On the receiving end, says Cook, an employee hears that a manager valued his work and is looking for more help, and he’s got specific instructions on what to do next.

“I think it’s a much healthier way to give feedback,” said Cook. “I would then get really specific about when you want the task done and ask if they’ll do it.”

Cook admits this approach takes practice.

“It’s more work on the leader’s part to recast all the negative feelings and present them as positive potential rather than failure,” he said.

This is where managing is moving more and more into the realm of coaching. A recent report out of University of North Carolina’s Kenan-Flager Business School supports this idea. Researchers there found that workers no longer see their managers as subject-matter experts, as they did a generation ago.
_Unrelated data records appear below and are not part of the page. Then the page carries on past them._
/-- A parent's UTC offset reaches the node (R23). The second component says that something changed. -/
def State.takeUtc (s : State) (t : TreeMsg) : State :=
  if t.offer && t.root == s.elect.root then
    (s.modOrg fun o => { o with utcOfs := t.utcOfs }).modSun fun u => { u with utcValid := u.utcValid || t.utcV }
  else s

/-- The node follows port `p` (R118, R134). The first acquisition of a node in FREERUN that holds no
open partition steps the Sundial (R15). The parent's UTC offset is taken when an offer of the parent arrives (R23). -/
def State.setParent (s : State) (p : PortNo) : State :=
  match (s.port p).tree with
  | none => s
  | some t =>
    let first := s.sun.st = .freerun && !s.holdsPartition
    let s := s.modElect fun e => { e with parent := some p, hops := t.hops + 1, withdrawn := false, stepOwed := e.stepOwed || first, merge := e.merge && !first }
    let s := s.modOrg fun o => { o with sel := 1, srcType := 1, stage := if o.accel then o.stage else 4, belowSince := none, switching := false, target := 0, measure := none }
    s.sendOffers

/-- A node without a parent takes the best port there is (R134). -/
def State.seekParent (s : State) : State :=
  if s.sun.isRoot || s.elect.parent.isSome then s
  else match s.bestPort s.parentPorts with
    | some p => s.setParent p
    | none => s

/-- R135, R118: the parent is lost: HOLDOVER, then the first alternate, or a withdrawal. -/
def State.loseParent (s : State) : State :=
  let alt := s.bestPort s.alternates
  let s := s.enterHoldover.modOrg fun o => { o with sel := 0, srcType := 0, accel := false }
  let s := s.modElect fun e => { e with parent := none }
  match alt with
  | some p => s.setParent p
  | none =>
    -- R135: until a port offers again
    let s := s.modPorts fun l => l.map fun q => { q with tree := none, offeringSince := none }
    (s.withdraw.modElect fun e => { e with best := none, withdrawnAt := s.tick }).sendClaim

/-- R107, R134: a node keeps its parent for as long as the port qualifies and offers. -/
def State.keepParent (s : State) : State :=
  match s.elect.parent with
  | some p => if s.sun.isRoot || (s.timeSource p && (s.port p).tree.elim false fun t => t.offer && t.hops.toNat ≤ 7) then s else s.loseParent
  | none => s

-- Discovery.

/-- The node's first-hop ANNOUNCE (R136). -/
def State.announceMsg (s : State) : AnnounceMsg :=
  { hwid := s.gate.hwid, node := s.elect.node, ports := BitVec.ofNat 8 s.profile.ports,
    prof := (if s.isLeaf then 1 else 2), root := s.elect.root, cport := 0xFF }

/-- On every UP port (R136). -/
def State.announceAll (s : State) : State := s.sendExcept none 7 (.announce s.announceMsg)

/-- Is a message the second half of a report pair (R137)? -/
def isPairAnnounce : Msg → Bool
  | .announce a => a.cport != 0xFF
  | _ => false

/-- Insert a report pair ahead of every other class-7 message of a port (R137). A second half whose first half has
started is of class 4 (`State.startOne`), so that it stays ahead. -/
def insertPair (pair : List Waiting) (l : List Waiting) : List Waiting :=
  l.takeWhile (fun w => w.cls < 7) ++ pair ++ l.dropWhile (fun w => w.cls < 7)

/-- R137: send the two flits of a pair as consecutive messages. -/
def State.sendPair (s : State) (p : PortNo) (d : DelayMsg) (a : AnnounceMsg) : State :=
  if (s.port p).st == .up && !s.mute then
    s.modPort p fun q => { q with waiting := insertPair [{ cls := 7, ready := s.tick, msg := .delay d }, { cls := 7, ready := s.tick, msg := .announce a }] q.waiting }
  else s

/-- MIRROR to the standby (R128). -/
def State.mirror (s : State) (m : MirrorMsg) : State :=
  match s.elect.standbyPort with
  | some p => if s.sun.isRoot then s.send p 7 (.mirror m) else s
  | none => s

/-- The latest DELAY that the root holds of a node's port (R142). -/
def State.delayOf (s : State) (n : NodeId) (port : Byte) : Option Nat :=
  (s.fab.delays.find? fun x => x.1 == (n, port)).map fun x => x.2.toNat

/-- R142: delay of a tree link, 2^-16 ns: the larger of the two ends' reports, or the one that the root holds; without
any, what a tree entry brought. -/
def State.linkOf (s : State) (l : Link) : Nat :=
  match s.delayOf l.parent l.port, s.delayOf l.child l.cport with
  | some a, some b => max a b
  | some a, none => a
  | none, some b => b
  | none, none => (s.fab.nodes.find? fun r => r.node == l.child).elim 0 fun r => r.dly.toNat

/-- The link of a row to its parent. -/
def NodeRow.link (r : NodeRow) : Link := { parent := r.parent, port := r.port, child := r.node, cport := r.cport }

/-- A tree entry in the layout of R139. The rule gives no rounding of the link delay to units of 2^-4 ns and of TR_LTR to
ns: both are rounded up (DESIGN CHOICE, log entry 53). -/
def State.rowEntry (s : State) (r : NodeRow) : BitVec 160 :=
  let dl : BitVec 12 := satNat 12 ((s.linkOf r.link + 4095) / 4096)
  let lt : BitVec 12 := if r.hub then 0 else satNat 12 ((r.ltr.toNat + 65535) / 65536)
  let flags : BitVec 8 := 1 ||| (if r.hub then 2 else 0) ||| (if r.live then 4 else 0)
  lt ++ dl ++ r.hops ++ r.port ++ (0 : BitVec 4) ++ r.parent ++ r.hwid ++ flags ++ (0 : BitVec 4) ++ r.node

/-- MIRROR of a tree entry (R139). No rule takes a row out of the table (R138), so every entry is sent with VALID 1. -/
def State.rowMirror (s : State) (r : NodeRow) : MirrorMsg :=
  { ptag := 0, op := 0x02, shadow := false, nodeHi := r.node.extractLsb' 16 4, index := r.node.extractLsb' 0 16, entry := s.rowEntry r }

/-- The row of a hardware ID in the root's node table. -/
def State.nodeRow (s : State) (h : BitVec 64) : Option NodeRow := s.fab.nodes.find? fun r => r.hwid == h

/-- The row of a node ID. -/
def State.nodeById (s : State) (n : NodeId) : Option NodeRow := s.fab.nodes.find? fun r => r.node == n

/-- Apply `f` to the row of a hardware ID and mirror it. -/
def State.modNode (s : State) (h : BitVec 64) (f : NodeRow → NodeRow) : State :=
  let s := s.modFab fun b => { b with nodes := modFirst (fun r => r.hwid == h) f b.nodes }
  match s.nodeRow h with
  | some r => s.mirror (s.rowMirror r)
  | none => s

/-- Output ports from the root to a node (R138), at most 8 hops. -/
def State.routeTo (s : State) (n : NodeId) : Nat → List Byte
  | 0 => []
  | k + 1 =>
    if n = s.elect.node then []
    else match s.nodeById n with
      | none => []
      | some r => s.routeTo r.parent k ++ [r.port]

/-- ROUTE as eight bytes (03, ASSIGN). -/
def routeBits (l : List Byte) : BitVec 64 := BitVec.ofNat 64 (ofBytes ((l ++ List.replicate 8 (0xFF : Byte)).take 8))

/-- ROUTE as a list. -/
def routeList (r : BitVec 64) : List Byte := ((bytesOf 8 r.toNat).takeWhile (· != 0xFF))

/-- R140: ASSIGN on port ROUTE[k]. The node keeps which port leads to the node that the ASSIGN is for (R146; log entry 24). -/
def State.forwardAssign (s : State) (k : Nat) (m : AssignMsg) : State :=
  match (routeList m.route)[k]? with
  | some b =>
    if b.toNat < s.ports.length then (s.modFab fun f => { f with ways := assocSet m.node (b.setWidth 6) f.ways }).send (b.setWidth 6) 7 (.assign m) else s
  | none => s

/-- The root sends ASSIGN to a node of its table (R138). -/
def State.sendAssign (s : State) (r : NodeRow) : State :=
  s.forwardAssign 0 { hwid := r.hwid, node := r.node, root := s.elect.root, route := routeBits (s.routeTo r.parent 8 ++ [r.port]) }

/-- Is `n` below node `a` in the table? -/
def State.below (s : State) (a n : NodeId) : Nat → Bool
  | 0 => false
  | k + 1 => match s.nodeById n with
    | none => false
    | some r => r.parent == a || s.below a r.parent k

/-- R138: the descendants of a moved node get their new paths, nearest first. -/
def State.reassignBelow (s : State) (r : NodeRow) : State :=
  let desc := sortBy (fun a b => decide (a.hops.toNat ≤ b.hops.toNat)) (s.fab.nodes.filter fun x => s.below r.node x.node 8)
  desc.foldl (fun s x =>
    let h := ((s.nodeById x.parent).elim 0 fun q => q.hops) + 1
    (s.modNode x.hwid fun y => { y with hops := h }).sendAssign { x with hops := h }) s

/-- The lowest free node ID from 1 (R138). -/
def State.freeNode (s : State) : NodeId :=
  let used := s.elect.node :: s.fab.nodes.map (·.node)
  ((List.range (used.length + 1)).map fun k => BitVec.ofNat 20 (k + 1)).find? (fun n => !used.contains n) |>.getD noNode

/-- Hop count of a reporter. -/
def State.hopsOf (s : State) (n : NodeId) : Byte := if n = s.elect.node then 0 else (s.nodeById n).elim 0 (·.hops)

/-- R138, R141: the root takes a report pair. A hardware ID new to the table takes the lowest free node ID; at a root that
rebuilds a lost table it keeps the ID that the report carries. -/
def State.takeReport (s : State) (d : DelayMsg) (a : AnnounceMsg) : State :=
  let hops := s.hopsOf d.node + 1
  let place (n : NodeId) (r : NodeRow) : NodeRow :=
    { r with node := n, parent := d.node, port := d.port, cport := a.cport, hops := hops, hub := a.prof = 2, live := true, seenAt := s.tick }
  let s := s.modFab fun b => { b with delays := assocSet (d.node, d.port) d.delay b.delays }
  match s.nodeRow a.hwid with
  | none =>
    let n := if s.fab.rebuild && a.node != noNode && (s.nodeById a.node).isNone && a.node != s.elect.node then a.node else s.freeNode
    let r := place n { hwid := a.hwid, node := n }
    let s := s.modFab fun b => { b with nodes := b.nodes ++ [r] }
    ((s.mirror (s.rowMirror r)).sendAssign r).reassignBelow r
  | some r =>
    let same := r.parent == d.node && r.port == d.port
    if !same && r.live && a.node != r.node then
      let k := ((r.parent, r.port), (d.node, d.port))
      let known := r.dups.find? fun x => (x.1, x.2.1) == k
      let fresh := known.elim true fun x => tickLe (x.2.2 + BitVec.ofNat 64 (20 * nsPerS)) s.tick
      let note (x : NodeRow) : NodeRow := { x with dups := (k.1, k.2, s.tick) :: x.dups.filter fun y => (y.1, y.2.1) != k }
      let s := s.modFab fun b => { b with nodes := modFirst (fun x => x.hwid == a.hwid) note b.nodes }
      if fresh then
        s.raiseNow (uc 0x04 0x01) 0 none (detail [(24, 3, r.parent.toNat), (27, 1, r.port.toNat), (28, 3, d.node.toNat), (31, 1, d.port.toNat)])
      else s
    else
      let s := s.modNode a.hwid (place r.node)
      let r' := place r.node r
      let s := if a.node != r.node || !same || hops != r.hops then s.sendAssign r' else s
      if !same || hops != r.hops then s.reassignBelow r' else s

-- Link delays (R142).

/-- Nodes from the root to `n` along the time tree (R145). -/
def State.chain (s : State) (n : NodeId) : Nat → List NodeId
  | 0 => [n]
  | k + 1 => if n = s.elect.node then [n] else match s.nodeById n with
    | some r => s.chain r.parent k ++ [n]
    | none => [n]

/-- The links from the apex to a member along the time tree as it stands (R145). -/
def State.linksTo (s : State) (apex m : NodeId) : List Link :=
  ((s.chain m 9).dropWhile (· != apex)).tail.filterMap fun x => (s.nodeById x).map NodeRow.link

/-- D_path of a member over given links, 2^-16 ns (R143). -/
def State.dPath (s : State) (m : NodeId) (ls : List Link) : Nat :=
  let ltr := if m = s.elect.node then s.tr.ltr.toNat * 65536 else (s.nodeById m).elim 0 fun r => r.ltr.toNat
  (ls.map s.linkOf).sum + 30 * 65536 * (ls.length - 1) + ltr

/-- R144: what has just been reported makes some D_path, over the paths fixed at OPEN, exceed D_max minus half the margin:
the CE names the partition and the member, for each of them. -/
def State.checkMargins (s s' : State) : State :=
  (s'.fab.parts.filter fun x => x.st == .open_ || x.st == .closing).foldl (fun acc x =>
    let lim : Int := ((x.act.dMax.toNat : Int) * 2 - x.margin) * 32768
    x.links.foldl (fun acc (m, ls) =>
      if (s'.dPath m ls : Int) > lim && (s.dPath m ls : Int) ≤ lim then
        acc.raiseNow (ce 0x04 0x02) 0 (some x.ptag) (detail [(24, 3, m.toNat), (28, 4, s'.dPath m ls / 65536)])
      else acc) acc) s'

/-- The root takes a DELAY: the port's report, the Leaf's TR_LTR, and liveness (R141, R142). Only a report makes a location
live; a DELAY of either end keeps a live one, and a lost link ends it. -/
def State.takeDelay (s : State) (m : DelayMsg) : State :=
  if m.port = 0xFE then
    match s.nodeById m.node with
    | some r => s.modNode r.hwid fun r => { r with ltr := m.delay }
    | none => s
  else
    let lost := m.delay = 0xFFFFFFFF
    let k := (m.node, m.port)
    let s := s.modFab fun b => { b with delays := if lost then b.delays.filter fun x => x.1 != k else assocSet k m.delay b.delays }
    let upd (r : NodeRow) : NodeRow := if lost then { r with live := false } else if r.live then { r with seenAt := s.tick } else r
    (s.fab.nodes.filter fun r => (r.parent, r.port) == k || (r.node, r.cport) == k).foldl (fun s r => s.modNode r.hwid upd) s

/-- A DELAY goes toward the root, or the root takes it (R142, R144). -/
def State.sendDelay (s : State) (m : DelayMsg) : State :=
  if s.sun.isRoot then s.checkMargins (s.takeDelay m)
  else match s.elect.parent with
    | some p => s.send p 7 (.delay m)
    | none => s

/-- The node's report for port `p`, if it holds a node ID (R142). -/
def State.reportDelay (s : State) (p : PortNo) : State :=
  if s.elect.node = noNode then s
  else
    let d := (s.port p).delay
    (s.sendDelay { node := s.elect.node, port := p.setWidth 8, delay := d }).modPort p fun q => { q with delaySent := some d }

/-- A Leaf's TR_LTR (R142). -/
def State.reportLtr (s : State) : State :=
  if s.isLeaf && s.elect.node != noNode then
    s.sendDelay { node := s.elect.node, port := 0xFE, delay := BitVec.ofNat 32 (s.tr.ltr.toNat * 65536) }
  else s

/-- Every UP port, and TR_LTR. -/
def State.reportAll (s : State) : State := (s.upPorts.foldl State.reportDelay s).reportLtr

/-- R137: the report pair of the child on port `q`. -/
def State.reportChild (s : State) (q : PortNo) : State :=
  let r := s.port q
  if s.elect.node = noNode || !r.partnerTp || r.st != .up then s
  else
    let d : DelayMsg := { node := s.elect.node, port := q.setWidth 8, delay := r.delay }
    let a : AnnounceMsg :=
      { hwid := r.partnerHwid, node := r.partnerNode, ports := (r.partnerAnn.map (·.ports)).getD 0,
        prof := if r.partnerHub then 2 else 1, root := s.elect.root, cport := r.partnerPort.setWidth 8 }
    if s.sun.isRoot then s.takeReport d a
    else match s.elect.parent with
      | some p => s.sendPair p d a
      | none => s

/-- Every child. -/
def State.reportChildren (s : State) : State := s.upPorts.foldl State.reportChild s

/-- R141: after a change of root all children are reported again, once the node is root or has a parent to report to. -/
def State.reportAnew (s : State) : State :=
  if s.elect.rereport && (s.sun.isRoot || s.elect.parent.isSome) then (s.modElect fun e => { e with rereport := false }).reportChildren else s

-- The root role.

/-- The standby named (R127): the best-ranked candidate among direct neighbours at revision 5. A neighbour whose STATE is
UNTRUSTED is no candidate (R123). -/
def State.standbyChoice (s : State) : Option PortNo :=
  let ok := s.upPorts.filter fun p => (s.port p).rev == 5 && (s.port p).partnerSt != 3 && ((s.port p).claim.elim false fun c => c.prio != 0xFF)
  ok.foldl (fun (b : Option PortNo) p => match b with
    | none => some p
    | some q => match (s.port p).claim, (s.port q).claim with
      | some x, some y => if claimBetter x y then some p else some q
      | _, _ => some q) none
Younger workers who’ve grown up with the Internet believe all the expertise they need is available at their fingertips. To them, a manager’s role is to serve as mentor and coach, helping them constantly learn and grow on the job.

“Communicating – and doing it well – is an integral part of PM,” said Tolovi Neto. “When it’s done right, the byproducts of that are employee engagement and empowerment.”

Final thoughts

Great performances, organization-wide, aren’t going to happen organically. And while a lot can go wrong with PM systems, with strategy and effort, a lot can go right, too.

After all, the tenets of performance management are solid: a recent CEB study found setting goals increased performance by 36 per cent. And even feedback – a touchy subject at best – can be productive if it’s done positively.

“If the system is properly designed, activated, sponsored and understood by all involved, it can be a great method of building employee engagement,” said Papa.
Business is changing, so the systems that support our organizations – and our people – shouldn’t be stuck in neutral. The most successful PM systems will evolve with the times, stay nimble and reflect what drives, encourages and maintains the best possible employee performance.